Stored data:
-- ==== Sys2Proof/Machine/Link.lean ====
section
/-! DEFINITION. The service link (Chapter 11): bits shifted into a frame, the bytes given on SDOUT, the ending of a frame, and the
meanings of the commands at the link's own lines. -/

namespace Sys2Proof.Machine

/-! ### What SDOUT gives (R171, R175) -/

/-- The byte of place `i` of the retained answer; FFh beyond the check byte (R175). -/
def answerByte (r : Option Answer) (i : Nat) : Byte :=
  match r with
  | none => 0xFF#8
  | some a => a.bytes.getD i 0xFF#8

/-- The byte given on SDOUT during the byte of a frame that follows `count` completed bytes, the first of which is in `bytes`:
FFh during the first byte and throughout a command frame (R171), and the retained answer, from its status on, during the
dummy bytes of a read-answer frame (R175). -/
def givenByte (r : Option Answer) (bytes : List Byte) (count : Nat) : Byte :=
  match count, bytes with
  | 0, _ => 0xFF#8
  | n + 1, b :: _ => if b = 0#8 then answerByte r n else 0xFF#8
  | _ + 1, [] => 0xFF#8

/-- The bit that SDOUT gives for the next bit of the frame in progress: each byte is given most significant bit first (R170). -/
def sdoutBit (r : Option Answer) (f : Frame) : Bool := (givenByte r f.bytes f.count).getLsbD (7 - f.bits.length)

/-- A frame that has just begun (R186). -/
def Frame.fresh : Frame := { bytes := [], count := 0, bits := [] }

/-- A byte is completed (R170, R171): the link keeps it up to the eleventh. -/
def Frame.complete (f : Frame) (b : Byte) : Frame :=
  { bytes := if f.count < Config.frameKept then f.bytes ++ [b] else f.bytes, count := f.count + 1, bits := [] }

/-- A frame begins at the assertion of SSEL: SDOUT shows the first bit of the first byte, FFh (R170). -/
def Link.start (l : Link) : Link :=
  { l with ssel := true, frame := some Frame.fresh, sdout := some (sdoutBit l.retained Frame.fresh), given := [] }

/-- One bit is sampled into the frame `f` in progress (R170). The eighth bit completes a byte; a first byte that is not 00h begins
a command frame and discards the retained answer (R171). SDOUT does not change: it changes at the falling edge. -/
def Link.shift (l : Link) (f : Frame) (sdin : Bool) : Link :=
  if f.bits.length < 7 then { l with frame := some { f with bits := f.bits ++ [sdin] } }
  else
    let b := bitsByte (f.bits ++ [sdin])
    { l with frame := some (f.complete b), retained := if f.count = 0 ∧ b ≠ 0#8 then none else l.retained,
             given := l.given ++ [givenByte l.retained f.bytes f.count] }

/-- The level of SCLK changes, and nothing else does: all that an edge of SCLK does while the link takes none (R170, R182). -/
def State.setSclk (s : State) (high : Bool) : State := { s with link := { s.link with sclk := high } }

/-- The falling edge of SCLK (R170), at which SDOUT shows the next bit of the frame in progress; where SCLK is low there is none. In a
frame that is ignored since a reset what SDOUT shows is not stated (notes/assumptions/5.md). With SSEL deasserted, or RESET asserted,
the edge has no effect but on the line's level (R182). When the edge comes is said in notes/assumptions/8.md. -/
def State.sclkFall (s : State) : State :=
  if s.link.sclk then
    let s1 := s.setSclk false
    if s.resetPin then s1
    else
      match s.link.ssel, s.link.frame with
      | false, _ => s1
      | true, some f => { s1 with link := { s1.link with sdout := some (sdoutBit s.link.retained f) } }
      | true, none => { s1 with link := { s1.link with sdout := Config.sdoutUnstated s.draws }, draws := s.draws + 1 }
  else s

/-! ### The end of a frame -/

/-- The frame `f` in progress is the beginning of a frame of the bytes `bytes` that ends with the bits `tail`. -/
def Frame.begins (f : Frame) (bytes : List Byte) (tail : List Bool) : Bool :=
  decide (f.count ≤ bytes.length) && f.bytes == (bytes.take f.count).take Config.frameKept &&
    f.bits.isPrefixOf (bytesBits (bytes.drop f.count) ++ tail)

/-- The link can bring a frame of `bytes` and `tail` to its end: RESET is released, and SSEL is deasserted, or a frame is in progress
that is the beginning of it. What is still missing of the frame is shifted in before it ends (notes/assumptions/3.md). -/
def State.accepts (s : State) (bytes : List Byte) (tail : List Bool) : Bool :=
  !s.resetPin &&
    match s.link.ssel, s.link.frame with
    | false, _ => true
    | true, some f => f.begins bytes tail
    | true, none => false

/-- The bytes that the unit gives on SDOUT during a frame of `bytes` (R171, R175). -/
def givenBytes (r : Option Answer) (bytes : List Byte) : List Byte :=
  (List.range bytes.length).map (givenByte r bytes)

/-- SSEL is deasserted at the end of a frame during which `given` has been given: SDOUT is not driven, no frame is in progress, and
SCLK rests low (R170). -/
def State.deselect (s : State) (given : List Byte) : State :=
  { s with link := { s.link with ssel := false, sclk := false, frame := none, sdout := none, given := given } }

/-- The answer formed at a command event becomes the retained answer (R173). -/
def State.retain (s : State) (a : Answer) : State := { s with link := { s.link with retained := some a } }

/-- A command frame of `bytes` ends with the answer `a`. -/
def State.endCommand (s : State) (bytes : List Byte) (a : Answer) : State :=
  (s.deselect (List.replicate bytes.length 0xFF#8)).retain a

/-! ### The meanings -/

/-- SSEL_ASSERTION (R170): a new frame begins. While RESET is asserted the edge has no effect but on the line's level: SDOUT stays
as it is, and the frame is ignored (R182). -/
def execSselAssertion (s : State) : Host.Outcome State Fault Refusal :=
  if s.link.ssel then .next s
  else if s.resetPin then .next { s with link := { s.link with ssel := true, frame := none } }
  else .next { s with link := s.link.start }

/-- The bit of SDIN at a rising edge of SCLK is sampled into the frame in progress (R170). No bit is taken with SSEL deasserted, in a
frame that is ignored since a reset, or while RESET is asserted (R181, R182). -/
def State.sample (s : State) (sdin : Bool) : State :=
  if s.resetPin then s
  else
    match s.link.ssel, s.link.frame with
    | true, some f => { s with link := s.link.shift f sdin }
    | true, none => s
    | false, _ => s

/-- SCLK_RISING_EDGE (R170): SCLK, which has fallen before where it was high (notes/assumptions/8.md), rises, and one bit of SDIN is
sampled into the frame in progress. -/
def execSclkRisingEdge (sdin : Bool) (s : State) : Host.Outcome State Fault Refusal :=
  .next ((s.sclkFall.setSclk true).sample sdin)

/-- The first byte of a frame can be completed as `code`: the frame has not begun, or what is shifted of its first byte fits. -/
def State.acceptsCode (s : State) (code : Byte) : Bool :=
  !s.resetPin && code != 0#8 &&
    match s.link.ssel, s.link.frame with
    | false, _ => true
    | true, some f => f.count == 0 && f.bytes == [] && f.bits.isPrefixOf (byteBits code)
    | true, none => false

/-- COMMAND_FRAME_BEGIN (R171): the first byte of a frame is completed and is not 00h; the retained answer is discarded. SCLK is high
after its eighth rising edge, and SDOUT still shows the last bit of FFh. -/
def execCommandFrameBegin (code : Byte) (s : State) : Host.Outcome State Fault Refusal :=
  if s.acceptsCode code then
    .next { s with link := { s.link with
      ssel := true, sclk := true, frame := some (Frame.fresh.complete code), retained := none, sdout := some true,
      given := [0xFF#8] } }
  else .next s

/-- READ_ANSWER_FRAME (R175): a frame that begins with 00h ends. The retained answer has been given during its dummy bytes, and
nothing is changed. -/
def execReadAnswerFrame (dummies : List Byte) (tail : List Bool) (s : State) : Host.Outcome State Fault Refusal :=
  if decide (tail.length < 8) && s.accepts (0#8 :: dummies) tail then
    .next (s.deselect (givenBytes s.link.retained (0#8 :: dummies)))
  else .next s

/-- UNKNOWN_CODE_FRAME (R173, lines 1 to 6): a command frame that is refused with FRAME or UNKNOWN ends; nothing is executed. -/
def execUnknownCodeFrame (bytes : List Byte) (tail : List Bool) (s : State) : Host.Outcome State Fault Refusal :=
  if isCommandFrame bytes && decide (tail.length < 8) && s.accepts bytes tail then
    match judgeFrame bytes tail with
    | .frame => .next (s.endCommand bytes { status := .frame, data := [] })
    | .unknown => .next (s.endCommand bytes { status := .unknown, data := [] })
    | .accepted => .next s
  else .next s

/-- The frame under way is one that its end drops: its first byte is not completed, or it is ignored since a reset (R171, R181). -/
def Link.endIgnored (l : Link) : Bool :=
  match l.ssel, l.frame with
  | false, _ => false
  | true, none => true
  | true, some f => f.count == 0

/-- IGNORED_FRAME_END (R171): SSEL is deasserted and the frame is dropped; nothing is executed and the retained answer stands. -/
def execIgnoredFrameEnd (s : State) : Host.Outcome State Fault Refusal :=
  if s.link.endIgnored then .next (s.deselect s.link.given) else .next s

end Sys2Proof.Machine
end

■ Exercise
Look above for the line with "if s.resetPin then s1" and the line with "answer (R173). -/"; transcribe both and all lines in between, exactly, and nothing else.

■ Answer box
    if s.resetPin then s1
    else
      match s.link.ssel, s.link.frame with
      | false, _ => s1
      | true, some f => { s1 with link := { s1.link with sdout := some (sdoutBit s.link.retained f) } }
      | true, none => { s1 with link := { s1.link with sdout := Config.sdoutUnstated s.draws }, draws := s.draws + 1 }
  else s

/-! ### The end of a frame -/

/-- The frame `f` in progress is the beginning of a frame of the bytes `bytes` that ends with the bits `tail`. -/
def Frame.begins (f : Frame) (bytes : List Byte) (tail : List Bool) : Bool :=
  decide (f.count ≤ bytes.length) && f.bytes == (bytes.take f.count).take Config.frameKept &&
    f.bits.isPrefixOf (bytesBits (bytes.drop f.count) ++ tail)

/-- The link can bring a frame of `bytes` and `tail` to its end: RESET is released, and SSEL is deasserted, or a frame is in progress
that is the beginning of it. What is still missing of the frame is shifted in before it ends (notes/assumptions/3.md). -/
def State.accepts (s : State) (bytes : List Byte) (tail : List Bool) : Bool :=
  !s.resetPin &&
    match s.link.ssel, s.link.frame with
    | false, _ => true
    | true, some f => f.begins bytes tail
    | true, none => false

/-- The bytes that the unit gives on SDOUT during a frame of `bytes` (R171, R175). -/
def givenBytes (r : Option Answer) (bytes : List Byte) : List Byte :=
  (List.range bytes.length).map (givenByte r bytes)

/-- SSEL is deasserted at the end of a frame during which `given` has been given: SDOUT is not driven, no frame is in progress, and
SCLK rests low (R170). -/
def State.deselect (s : State) (given : List Byte) : State :=
  { s with link := { s.link with ssel := false, sclk := false, frame := none, sdout := none, given := given } }

/-- The answer formed at a command event becomes the retained answer (R173). -/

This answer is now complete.